▶ [What the exercise asks] State the number of lines in the material below that contain the word "slots", without any other text.
:: Listed records ::
@[simp] theorem State.respond_hstb (o : HostOutcome) (hd : Option DataWord) : (s.respond o hd).hstb = s.hstb := by
  rw [State.respond_changes]
@[simp] theorem State.respond_strobeHeld (o : HostOutcome) (hd : Option DataWord) :
    (s.respond o hd).strobeHeld = s.strobeHeld := by
  rw [State.respond_changes]
@[simp] theorem State.respond_hreset (o : HostOutcome) (hd : Option DataWord) :
    (s.respond o hd).hreset = s.hreset := by
  rw [State.respond_changes]
@[simp] theorem State.respond_poreset (o : HostOutcome) (hd : Option DataWord) :
    (s.respond o hd).poreset = s.poreset := by
  rw [State.respond_changes]
@[simp] theorem State.respond_mcs (o : HostOutcome) (hd : Option DataWord) : (s.respond o hd).mcs = s.mcs := by
  rw [State.respond_changes]
@[simp] theorem State.respond_port (o : HostOutcome) (hd : Option DataWord) : (s.respond o hd).port = s.port := by
  rw [State.respond_changes]
@[simp] theorem State.respond_award (o : HostOutcome) (hd : Option DataWord) : (s.respond o hd).award = s.award := by
  rw [State.respond_changes]
@[simp] theorem State.respond_decisionOpen (o : HostOutcome) (hd : Option DataWord) :
    (s.respond o hd).decisionOpen = s.decisionOpen := by
  rw [State.respond_changes]
@[simp] theorem State.respond_starvation (o : HostOutcome) (hd : Option DataWord) :
    (s.respond o hd).starvation = s.starvation := by
  rw [State.respond_changes]
@[simp] theorem State.respond_writeBacks (o : HostOutcome) (hd : Option DataWord) :
    (s.respond o hd).writeBacks = s.writeBacks := by
  rw [State.respond_changes]
@[simp] theorem State.respond_patrol (o : HostOutcome) (hd : Option DataWord) :
    (s.respond o hd).patrol = s.patrol := by
  rw [State.respond_changes]
@[simp] theorem State.respond_health (o : HostOutcome) (hd : Option DataWord) :
    (s.respond o hd).health = s.health := by
  rw [State.respond_changes]
@[simp] theorem State.respond_slots (o : HostOutcome) (hd : Option DataWord) : (s.respond o hd).slots = s.slots := by
  rw [State.respond_changes]
@[simp] theorem State.respond_migrations (o : HostOutcome) (hd : Option DataWord) :
    (s.respond o hd).migrations = s.migrations := by
  rw [State.respond_changes]
@[simp] theorem State.respond_copy (o : HostOutcome) (hd : Option DataWord) : (s.respond o hd).copy = s.copy := by
  rw [State.respond_changes]
@[simp] theorem State.respond_mode (o : HostOutcome) (hd : Option DataWord) : (s.respond o hd).mode = s.mode := by
  rw [State.respond_changes]
@[simp] theorem State.respond_sweepLine (o : HostOutcome) (hd : Option DataWord) :
    (s.respond o hd).sweepLine = s.sweepLine := by
  rw [State.respond_changes]
@[simp] theorem State.respond_sweepIndex (o : HostOutcome) (hd : Option DataWord) :
    (s.respond o hd).sweepIndex = s.sweepIndex := by
  rw [State.respond_changes]
@[simp] theorem State.respond_reports (o : HostOutcome) (hd : Option DataWord) :
    (s.respond o hd).reports = s.reports := by
  rw [State.respond_changes]
@[simp] theorem State.respond_sequence (o : HostOutcome) (hd : Option DataWord) :
    (s.respond o hd).sequence = s.sequence := by
  rw [State.respond_changes]
@[simp] theorem State.respond_alert (o : HostOutcome) (hd : Option DataWord) : (s.respond o hd).alert = s.alert := by
  rw [State.respond_changes]
@[simp] theorem State.respond_settings (o : HostOutcome) (hd : Option DataWord) :
    (s.respond o hd).settings = s.settings := by
  rw [State.respond_changes]
@[simp] theorem State.respond_frame (o : HostOutcome) (hd : Option DataWord) : (s.respond o hd).frame = s.frame := by
  rw [State.respond_changes]
@[simp] theorem State.respond_cells (o : HostOutcome) (hd : Option DataWord) : (s.respond o hd).cells = s.cells := by
  rw [State.respond_changes]
@[simp] theorem State.respond_freeIndex (o : HostOutcome) (hd : Option DataWord) :
    (s.respond o hd).freeIndex = s.freeIndex := by
  rw [State.respond_changes]
@[simp] theorem State.respond_pending (o : HostOutcome) (hd : Option DataWord) :
    (s.respond o hd).pending = s.pending := by
  rw [State.respond_changes]

theorem State.refuseCycle_changes (r : CycleRecord) (reason : RefusalReason) :
    s.refuseCycle r reason = { s with
      host := (s.refuseCycle r reason).host
      reports := (s.refuseCycle r reason).reports
      sequence := (s.refuseCycle r reason).sequence
      alert := (s.refuseCycle r reason).alert } := by
  unfold State.refuseCycle
  dsimp only
  rw [State.respond_changes, State.append_changes]

theorem State.quietCheck_changes :
    s.quietCheck = { s with
      mode := (s.quietCheck).mode
      reports := (s.quietCheck).reports
      sequence := (s.quietCheck).sequence
      alert := (s.quietCheck).alert } := by
  unfold State.quietCheck
  split
  · dsimp only
    rw [State.append_changes]
  · rfl

@[simp] theorem State.quietCheck_hstb : (s.quietCheck).hstb = s.hstb := by
  rw [State.quietCheck_changes]
@[simp] theorem State.quietCheck_strobeHeld : (s.quietCheck).strobeHeld = s.strobeHeld := by
  rw [State.quietCheck_changes]
@[simp] theorem State.quietCheck_hreset : (s.quietCheck).hreset = s.hreset := by
  rw [State.quietCheck_changes]
@[simp] theorem State.quietCheck_poreset : (s.quietCheck).poreset = s.poreset := by
  rw [State.quietCheck_changes]
@[simp] theorem State.quietCheck_mcs : (s.quietCheck).mcs = s.mcs := by
  rw [State.quietCheck_changes]
@[simp] theorem State.quietCheck_host : (s.quietCheck).host = s.host := by
  rw [State.quietCheck_changes]
@[simp] theorem State.quietCheck_port : (s.quietCheck).port = s.port := by
  rw [State.quietCheck_changes]
@[simp] theorem State.quietCheck_award : (s.quietCheck).award = s.award := by
  rw [State.quietCheck_changes]
@[simp] theorem State.quietCheck_decisionOpen : (s.quietCheck).decisionOpen = s.decisionOpen := by
  rw [State.quietCheck_changes]
@[simp] theorem State.quietCheck_starvation : (s.quietCheck).starvation = s.starvation := by
  rw [State.quietCheck_changes]
@[simp] theorem State.quietCheck_writeBacks : (s.quietCheck).writeBacks = s.writeBacks := by
  rw [State.quietCheck_changes]
@[simp] theorem State.quietCheck_patrol : (s.quietCheck).patrol = s.patrol := by
  rw [State.quietCheck_changes]
@[simp] theorem State.quietCheck_health : (s.quietCheck).health = s.health := by
  rw [State.quietCheck_changes]
@[simp] theorem State.quietCheck_slots : (s.quietCheck).slots = s.slots := by
  rw [State.quietCheck_changes]
@[simp] theorem State.quietCheck_migrations : (s.quietCheck).migrations = s.migrations := by
  rw [State.quietCheck_changes]
@[simp] theorem State.quietCheck_copy : (s.quietCheck).copy = s.copy := by
  rw [State.quietCheck_changes]
@[simp] theorem State.quietCheck_sweepLine : (s.quietCheck).sweepLine = s.sweepLine := by
  rw [State.quietCheck_changes]
@[simp] theorem State.quietCheck_sweepIndex : (s.quietCheck).sweepIndex = s.sweepIndex := by
  rw [State.quietCheck_changes]
@[simp] theorem State.quietCheck_settings : (s.quietCheck).settings = s.settings := by
  rw [State.quietCheck_changes]
@[simp] theorem State.quietCheck_frame : (s.quietCheck).frame = s.frame := by
  rw [State.quietCheck_changes]
@[simp] theorem State.quietCheck_cells : (s.quietCheck).cells = s.cells := by
  rw [State.quietCheck_changes]
@[simp] theorem State.quietCheck_freeIndex : (s.quietCheck).freeIndex = s.freeIndex := by
  rw [State.quietCheck_changes]
@[simp] theorem State.quietCheck_pending : (s.quietCheck).pending = s.pending := by
  rw [State.quietCheck_changes]

theorem State.arbitrate_changes :
    s.arbitrate = { s with
      award := (s.arbitrate).award } := by
  unfold State.arbitrate
  split <;> rfl

@[simp] theorem State.arbitrate_hstb : (s.arbitrate).hstb = s.hstb := by
  rw [State.arbitrate_changes]
@[simp] theorem State.arbitrate_strobeHeld : (s.arbitrate).strobeHeld = s.strobeHeld := by
  rw [State.arbitrate_changes]
@[simp] theorem State.arbitrate_hreset : (s.arbitrate).hreset = s.hreset := by
  rw [State.arbitrate_changes]
@[simp] theorem State.arbitrate_poreset : (s.arbitrate).poreset = s.poreset := by
  rw [State.arbitrate_changes]
@[simp] theorem State.arbitrate_mcs : (s.arbitrate).mcs = s.mcs := by
  rw [State.arbitrate_changes]
@[simp] theorem State.arbitrate_host : (s.arbitrate).host = s.host := by
  rw [State.arbitrate_changes]
@[simp] theorem State.arbitrate_port : (s.arbitrate).port = s.port := by
  rw [State.arbitrate_changes]
@[simp] theorem State.arbitrate_decisionOpen : (s.arbitrate).decisionOpen = s.decisionOpen := by
  rw [State.arbitrate_changes]
@[simp] theorem State.arbitrate_starvation : (s.arbitrate).starvation = s.starvation := by
  rw [State.arbitrate_changes]
@[simp] theorem State.arbitrate_writeBacks : (s.arbitrate).writeBacks = s.writeBacks := by
  rw [State.arbitrate_changes]
@[simp] theorem State.arbitrate_patrol : (s.arbitrate).patrol = s.patrol := by
  rw [State.arbitrate_changes]
@[simp] theorem State.arbitrate_health : (s.arbitrate).health = s.health := by
  rw [State.arbitrate_changes]
@[simp] theorem State.arbitrate_slots : (s.arbitrate).slots = s.slots := by
  rw [State.arbitrate_changes]
@[simp] theorem State.arbitrate_migrations : (s.arbitrate).migrations = s.migrations := by
  rw [State.arbitrate_changes]
@[simp] theorem State.arbitrate_copy : (s.arbitrate).copy = s.copy := by
  rw [State.arbitrate_changes]
@[simp] theorem State.arbitrate_mode : (s.arbitrate).mode = s.mode := by
  rw [State.arbitrate_changes]
@[simp] theorem State.arbitrate_sweepLine : (s.arbitrate).sweepLine = s.sweepLine := by
  rw [State.arbitrate_changes]
@[simp] theorem State.arbitrate_sweepIndex : (s.arbitrate).sweepIndex = s.sweepIndex := by
  rw [State.arbitrate_changes]
@[simp] theorem State.arbitrate_reports : (s.arbitrate).reports = s.reports := by
  rw [State.arbitrate_changes]
@[simp] theorem State.arbitrate_sequence : (s.arbitrate).sequence = s.sequence := by
  rw [State.arbitrate_changes]
@[simp] theorem State.arbitrate_alert : (s.arbitrate).alert = s.alert := by
  rw [State.arbitrate_changes]
@[simp] theorem State.arbitrate_settings : (s.arbitrate).settings = s.settings := by
  rw [State.arbitrate_changes]
@[simp] theorem State.arbitrate_frame : (s.arbitrate).frame = s.frame := by
  rw [State.arbitrate_changes]
@[simp] theorem State.arbitrate_cells : (s.arbitrate).cells = s.cells := by
  rw [State.arbitrate_changes]
@[simp] theorem State.arbitrate_freeIndex : (s.arbitrate).freeIndex = s.freeIndex := by
  rw [State.arbitrate_changes]
@[simp] theorem State.arbitrate_pending : (s.arbitrate).pending = s.pending := by
  rw [State.arbitrate_changes]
:::
▶ [Finished task] 3